IEEE Power System Paper-Coordination Control of Statcom and Ultc of Power Transformers

COORDINATION CONTROL OF STATCOM AND ULTC OF POWER TRANSFORMERS Mojtaba Khederzadeh (1) (1) Power & Water University of Technology, IRAN

ABSTRACT STATCOM provides the opportunity to improve power quality and reliability due to its fast response, and has the functional capability to handle dynamic conditions, such as transient stability and power oscillation damping in addition to providing voltage regulation. When both STATCOM and under-load tap changers (ULTCs) are used to control system voltage, the STATCOM reacts to the voltage deviation faster than the ULTC. If the STATCOM output reaches the maximum capacity limit, it loses active control and behaves similar to a shunt reactor/capacitor bank.
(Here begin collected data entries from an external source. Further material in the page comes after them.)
/-- Open one sealed page of a host segment (R441). -/
def openPage (w : Work) (g : Seg) (key i : Nat) : Nat × Work :=
  let page := g.tbase + 4096 * i
  let (ct, w) := w.rdRemote (.host g.head page) 4096
  let (ent, w) := w.rdRemote (.host g.head (g.tbase + g.size + 32 * i)) 32
  if w.blocked then (0, w)
  else match Config.aesOpen key (fld ent 223 128) (sealAad w.cmd.ctx g.head page) ct (fld ent 127 0) with
    | some p => (p, w)
    | none => (0, w.taint 11)

/-- Split a byte range at 4 KiB pages counted from `b`. -/
def pagePieces (b a n : Nat) : List (Nat × Nat) :=
  if n = 0 then []
  else (List.range ((a + n - 1 - b) / 4096 - (a - b) / 4096 + 1)).map (fun j =>
    let lo := max a (b + 4096 * ((a - b) / 4096 + j))
    (lo, min (a + n) (b + 4096 * ((a - b) / 4096 + j) + 4096) - lo))

/-- The migration page that holds a host address, outside ABSENT, with its number (R264). -/
def pageAt (w : Work) (g : Seg) (a : Nat) : Option (Nat × MigPage) :=
  let big := g.pg == 1
  let size := if big then 2097152 else 65536
  w.s.eng.pages.find? (fun _ (p : MigPage) => p.comp == w.comp && p.head == g.head && p.big == big && p.host == a / size * size)

/-- The DPA of a host address in the frames of its page, when the page is resident; otherwise the item waits for the fault
(R264, R265). -/
def frameAddr (w : Work) (g : Seg) (a : Nat) : Option Nat :=
  match w.pageAt g a with
  | some (_, p) =>
    let cfg := (w.s.comps.getD w.comp {}).mig
    if p.state == .resident then some (fld cfg.word 21 0 * 2 ^ 21 + 65536 * p.frame + (a - p.host)) else none
  | none => none

/-- Whether the item may touch migratable segments: a tile mover's, of a MOVE (R206, R223). -/
def mayMigrate (w : Work) : Bool := isMover w.src && hdrOpcode w.cmd.desc == 0x01

/-- An access that resolves into a segment with PIN = 0, by any but the tile movers of a MOVE, ends the command with INVALID (R206). -/
def unpinned (w : Work) : Work := { w.fail 2 with halt := true }

/-- Read bytes of an engine virtual address: local, remote, sealed or migratable. Tile movers alone read migratable segments; an
address that fails its check ends the command (R205 to R207, R249, R262, R265, R441). -/
def rd (w : Work) (va n : Nat) : Nat × Work :=
  if n = 0 then (0, w)
  else match segHolding w.cmd.segs va n with
    | none => (0, w.dead)
    | some g =>
      if !g.pin && !w.mayMigrate then (0, w.unpinned)
      else if !g.ok then (0, w.dead)
      else if g.here w.s.port then w.rdLoc (g.tbase + (va - g.vbase)) n g.rc false
      else
        let a := g.tbase + (va - g.vbase)
        if g.kind = 3 && !g.pin then
          (pagePieces 0 a n).foldl (fun (acc : Nat × Work) q =>
            match acc.2.frameAddr g q.1 with
            | some f =>
              let (d, w) := acc.2.rdLoc f q.2 false true
              (acc.1 + d <<< (8 * (q.1 - a)), w)
            | none => (acc.1, acc.2.awaitPage)) (0, w)
        else match w.sealKey g with
          | some key =>
            (pagePieces g.tbase a n).foldl (fun (acc : Nat × Work) q =>
              let i := (q.1 - g.tbase) / 4096
              let (p, w) := acc.2.openPage g key i
              let o := (q.1 - g.tbase) % 4096
              (acc.1 + fld p (8 * (o + q.2) - 1) (8 * o) <<< (8 * (q.1 - a)), w)) (0, w)
          | none => w.rdRemote (g.place w.s.port va) n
Keeping reactive power reserve in an STATCOM during steady-state operation is always needed to provide reactive power requirements during emergencies. This paper presents a new control strategy to limit the steady-state reactive-power output of the STATCOM to a desired value during the steady-state voltage range based on a variable ULTC reference voltage control scheme. When STATCOM settles to a new operating point following a disturbance, the reference voltage of ULTC will be effectively changed based on the STATCOM output; thereby activates slow voltage regulators to return back and resetting the STATCOM to be within the steady-state margin. Keywords: STATCOM, Under-Load Tap Changer (ULTC), Power Transformer, Voltage Regulation.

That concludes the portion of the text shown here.